23 Exploratory factor analysis

Exploratory factor analysis or EFA is used to explore the factor structure of a test or instrument. We may not know or understand well the number and types of factors that explain correlations among our items and how these factors relate to one another. So, we explore.

The Beck Depression Inventory

Here’s an example. We’ve referred to the Beck Depression Inventory, the latest version of which, the BDI-II, was published in 1996 (Beck, Steer, and Brown 1996). The BDI-II contains 21 items measuring depressive symptomology. Each item is scored from 0 to 3, and a total score is used to determine a person’s level of depression, whether minimal (scores of 0 to 13), mild (14 to 19), moderate (20 to 28), or severe (29 to 63).

The epmr package contains data from the BDI-II in the form of correlation and covariance matrices, as reported in Table 2 of Whisman, Perez, and Ramel (2000). Each value in the correlation matrix is a correlation between scores on a given pair of BDI-II items. These are based on an administration of the BDI-II to 576 undergraduate students. See ?BDI for details. In the interest of space, we’ll just print the first four rows and columns of the correlation matrix. Note that the diagonal elements of the matrix are all 1.00, as a variable always correlates perfectly with itself.

# Subset of correlations from BDI data set in the epmr 
# package
BDI$R[1:4, 1:4]
#>         sadness crying failure guilt
#> sadness    1.00   0.38    0.24  0.44
#> crying     0.38   1.00    0.41  0.38
#> failure    0.24   0.41    1.00  0.30
#> guilt      0.44   0.38    0.30  1.00

Some questions we might ask about the BDI-II include, do the items all measure the same thing? Or do they measure different things? Is depression a unidimensional construct? Or is it multidimensional, involving different underlying components? And do these components capture meaningful amounts of variability in observed depression scores? Or do scores function independently with little shared variability between them? These are questions we can begin to answer with EFA.

Suppose that a single factor is best, with all of the items loading strongly on it and only loading to a small degree on other factors. In this case, we could assume that the single factor represents an overall measure of depression, and all of the items contribute to the measure. Alternatively, suppose that the items don’t consistently load on any one factor, but instead are influenced by numerous less important ones. In this case, each item may measure a distinct and unique component of depression that does not relate to the other measured components. Finally, what if the items tend to function well together in groups?
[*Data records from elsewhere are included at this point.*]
theorem State.wayApply_keeps (s : State) (old : State) (ks : List Nat) : Keeps 0x10800000000000900608 s (State.wayApply s old ks) := by
  unfold State.wayApply
  extract_lets +onlyGivenNames -merge -useContext s1
  have keeps_s1 : Keeps 0x10800000000000900608 s s1 := by
    unfold s1
    refine Keeps.fold ?_ (fun t1 y2 => ?_)
    · exact Keeps.refl _ _
    · extract_lets +onlyGivenNames -merge -useContext o
      extract_lets +onlyGivenNames -merge -useContext t1_2
      extract_lets +onlyGivenNames -merge -useContext t1_3
      have keeps_t1_3 : Keeps 0x10800000000000900608 t1 t1_3 := by
        unfold t1_3
        refine Keeps.ite ?_ ?_
        · refine Keeps.then ?_ (State.portMod_keeps _ _ _) rfl
          exact Keeps.refl _ _
        · refine Keeps.ite ?_ ?_
          · refine Keeps.then ?_ (State.wf64_keeps _ _ _ _) (Sub.or rfl (Sub.blk .WAY (by first | rfl | exact blk_ite rfl rfl) rfl))
            refine Keeps.then ?_ (State.portMod_keeps _ _ _) rfl
            exact Keeps.refl _ _
          · exact Keeps.refl _ _
      extract_lets +onlyGivenNames -merge -useContext t2
      have keeps_t2 : Keeps 0x10800000000000900608 t1 t2 := by
        unfold t2
        refine Keeps.then ?_ (State.portMod_keeps _ _ _) rfl
        exact keeps_t1_3
      extract_lets +onlyGivenNames -merge -useContext moved
      extract_lets +onlyGivenNames -merge -useContext t3
      have keeps_t3 : Keeps 0x10800000000000900608 t1 t3 := by
        unfold t3
        refine Keeps.ite ?_ ?_
        · refine Keeps.then ?_ (State.underflow_keeps _ _) rfl
          exact keeps_t2
        · exact keeps_t2
      extract_lets +onlyGivenNames -merge -useContext same
      refine Keeps.ite ?_ ?_
      · refine Keeps.then ?_ (State.rebase_keeps _ _) rfl
        exact keeps_t3
      · exact keeps_t3
  refine Keeps.ite ?_ ?_
  · extract_lets +onlyGivenNames -merge -useContext x
    refine Keeps.then ?_ (State.wf64_keeps _ _ _ _) rfl
    refine Keeps.set_way ?_ rfl
    exact keeps_s1
  · exact keeps_s1

end Sys2Proof.Machine
end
Perhaps some items tend to correlate strongly with one another because they all measure a similar component of depression.
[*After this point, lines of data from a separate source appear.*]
theorem State.wwtResume_keeps (s : State) : Keeps 0x400000000000500080008 s (State.wwtResume s) := by
  unfold State.wwtResume
  refine Keeps.fold ?_ (fun t1 y2 => ?_)
  · exact Keeps.refl _ _
  · refine Keeps.then ?_ (State.wwtStart_keeps _ _ _ _) rfl
    exact Keeps.refl _ _

theorem State.wwtTempCheck_keeps (s : State) (cls : Nat) (coach : Nat) (car : Nat) :
    Keeps 0x400000000000500080008 s (State.wwtTempCheck s cls coach car) := by
  unfold State.wwtTempCheck
  extract_lets +onlyGivenNames -merge -useContext w
  split
  · exact Keeps.refl _ _
  · extract_lets +onlyGivenNames -merge -useContext d
    refine Keeps.ite ?_ ?_
    · refine Keeps.then ?_ (State.wwtRequest_keeps _ _ _ _ _) rfl
      exact Keeps.refl _ _
    · exact Keeps.refl _ _

theorem execWwtTimer_keeps (cls : Nat) (coach : Nat) (car : Nat) (s : State) :
    KeepsO 0x400000000000500080008 s (execWwtTimer cls coach car s) := by
  unfold execWwtTimer
  extract_lets +onlyGivenNames -merge -useContext xp
  refine KeepsO.next ?_
  refine Keeps.ite ?_ ?_
  · refine Keeps.then ?_ (State.wwtRequest_keeps _ _ _ _ _) rfl
    exact Keeps.refl _ _
  · exact Keeps.refl _ _

theorem State.actWwtCtl_keeps (s : State) (c : Nat) (w : Word) : Keeps 0x400000000000500080008 s (State.actWwtCtl s c w) := by
  unfold State.actWwtCtl
  refine Keeps.fold ?_ (fun t1 y2 => ?_)
  · exact Keeps.refl _ _
  · refine Keeps.ite ?_ ?_
    · split
      · refine Keeps.ite ?_ ?_
        · refine Keeps.then ?_ (State.wwtShow_keeps _ _ _ _) rfl
          refine Keeps.then ?_ (State.wwtMod_keeps _ _ _ _ _) rfl
          exact Keeps.refl _ _
        · refine Keeps.then ?_ (State.wwtRequest_keeps _ _ _ _ _) rfl
          exact Keeps.refl _ _
      · exact Keeps.refl _ _
    · exact Keeps.refl _ _

theorem execWwtRun_keeps (m : Nat) (c : Nat) (w : Word) (s : State) : KeepsO 0x4000900000005000C1608 s (execWwtRun m c w s) := by
  unfold execWwtRun
  extract_lets +onlyGivenNames -merge -useContext w1
  refine KeepsO.next ?_
  refine Keeps.then ?_ (State.regDo_keeps (msk := 0x4000900000005000C1608) _ _ _ _ _ _ (by exact rfl) (fun z11 => ?_)) (Sub.refl _)
  · exact Keeps.refl _ _
  · refine Keeps.then ?_ (State.actWwtCtl_keeps _ _ _) rfl
    refine Keeps.then ?_ (State.wf_keeps _ _ _ _) rfl
    exact Keeps.refl _ _

theorem execClearUnsettled_keeps (m : Nat) (c : Nat) (w : Word) (s : State) :
    KeepsO 0x4000900000005000C1608 s (execClearUnsettled m c w s) := by
  unfold execClearUnsettled
  extract_lets +onlyGivenNames -merge -useContext w1
  refine KeepsO.next ?_
  refine Keeps.then ?_ (State.regDo_keeps (msk := 0x4000900000005000C1608) _ _ _ _ _ _ (by exact rfl) (fun z11 => ?_)) (Sub.refl _)
  · exact Keeps.refl _ _
  · refine Keeps.then ?_ (State.actWwtCtl_keeps _ _ _) rfl
    refine Keeps.then ?_ (State.wf_keeps _ _ _ _) rfl
    exact Keeps.refl _ _

theorem execWwtServiceRun_keeps (s : State) : KeepsO 0x4101100000005001C6608 s (execWwtServiceRun s) := by
  unfold execWwtServiceRun
  extract_lets +onlyGivenNames -merge -useContext a
  refine KeepsO.next ?_
  refine Keeps.ite ?_ ?_
  · refine Keeps.ite ?_ ?_
    · refine Keeps.then ?_ (State.serve_keeps _ _ _ _ _) rfl
      refine Keeps.then ?_ (State.wwtRequest_keeps _ _ _ _ _) rfl
      exact Keeps.refl _ _
    · refine Keeps.then ?_ (State.serve_keeps _ _ _ _ _) rfl
      exact Keeps.refl _ _
  · exact Keeps.refl _ _

theorem execWwtServiceState_keeps (s : State) : KeepsO 0x10110000000000146608 s (execWwtServiceState s) := by
  unfold execWwtServiceState
  extract_lets +onlyGivenNames -merge -useContext a
  refine KeepsO.next ?_
  refine Keeps.ite ?_ ?_
  · refine Keeps.ite ?_ ?_
    · extract_lets +onlyGivenNames -merge -useContext w
      refine Keeps.then ?_ (State.serve_keeps _ _ _ _ _) rfl
      exact Keeps.refl _ _
    · refine Keeps.then ?_ (State.serve_keeps _ _ _ _ _) rfl
      exact Keeps.refl _ _
  · exact Keeps.refl _ _

theorem execRecordRead_keeps (s : State) : KeepsO 0x10110000000000146608 s (execRecordRead s) := by
  unfold execRecordRead
  refine KeepsO.next ?_
  refine Keeps.ite ?_ ?_
  · split
    · refine Keeps.then ?_ (State.serve_keeps _ _ _ _ _) rfl
      exact Keeps.refl _ _
    · refine Keeps.then ?_ (State.serve_keeps _ _ _ _ _) rfl
      exact Keeps.refl _ _
  · exact Keeps.refl _ _

theorem execTsenRunComplete_keeps (c : Nat) (first : List Int) (second : List Int) (s : State) :
    KeepsO 0x4100000000005001C0608 s (execTsenRunComplete c first second s) := by
  unfold execTsenRunComplete
  refine KeepsO.next ?_
  refine Keeps.ite ?_ ?_
  · exact Keeps.refl _ _
  · extract_lets +onlyGivenNames -merge -useContext fix
    extract_lets +onlyGivenNames -merge -useContext d1
    extract_lets +onlyGivenNames -merge -useContext d2
    extract_lets +onlyGivenNames -merge -useContext big
    refine Keeps.ite ?_ ?_
    · extract_lets +onlyGivenNames -merge -useContext bad
      extract_lets +onlyGivenNames -merge -useContext was
      extract_lets +onlyGivenNames -merge -useContext s1
      have keeps_s1 : Keeps 0x4100000000005001C0608 s s1 := by
        unfold s1
        refine Keeps.then ?_ (State.wf_keeps _ _ _ _) rfl
        exact Keeps.refl _ _
      extract_lets +onlyGivenNames -merge -useContext good
      extract_lets +onlyGivenNames -merge -useContext s2
      have keeps_s2 : Keeps 0x4100000000005001C0608 s s2 := by
        unfold s2
        refine Keeps.then ?_ (State.wf_keeps _ _ _ _) rfl
        exact keeps_s1
      extract_lets +onlyGivenNames -merge -useContext s3
      have keeps_s3 : Keeps 0x4100000000005001C0608 s s3 := by
        unfold s3
        refine Keeps.fold ?_ (fun t1 y2 => ?_)
        · exact keeps_s2
        · refine Keeps.ite ?_ ?_
          · refine Keeps.then ?_ (State.wwtEv_keeps _ _ _ _) rfl
            refine Keeps.then ?_ (State.wcode_keeps _ _ _ _) rfl
            exact Keeps.refl _ _
          · exact Keeps.refl _ _
      refine Keeps.then ?_ (State.wwtAccept_keeps _ _ _ _ _ _ _) rfl
      exact keeps_s3
    · refine Keeps.then ?_ (State.wwtReject_keeps _ _ _ _ _ _ _) rfl
      exact Keeps.refl _ _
A number of studies have explored the factor structure of the BDI-II. EFA results tend to show that two factors account for the correlations in scores. The first factor seems to capture more cognitive depressive symptoms. The items loading on the cognitive factor measuring feelings of guilt, irritability, sadness, and loss of interest. The second factor seems to capture more somatic symptoms. The items loading on the somatic factor involve depressive feelings that can manifest physically, such as loss of energy, changes in appetite, and difficulty staying on task. The somatic items may load to a lesser degree on the cognitive factor, but they tend to load more strongly together on the somatic factor, and vice versa.

The presence of two factors on the BDI-II suggests that subscores based on each factor may provide more detailed information about where an individual’s depressive symptoms lie. For example, consider two patients each with the same total score of 18 across all 21 items. Using the published cutoffs, each patient would be categorized as having mild depression. However, one patient may have scored highly only on the somatic items, whereas the other may have scored highly only on the cognitive ones. These differences are not evident in a single total score. Factor analysis suggests that subscores interpretations in cases like this may be justified.

We’ll come back to the BDI-II later on, when we use a confirmatory factor analysis to examine the correlations in BDI.

23.1 Steps in EFA

The BDI-II example above brings up some of the important steps in conducting an EFA. These steps involve choosing an initial number of factors to explore, preparing our data and fitting the EFA model, examining patterns in factor loadings and error terms, and evaluating factor quality and choosing a final factor structure.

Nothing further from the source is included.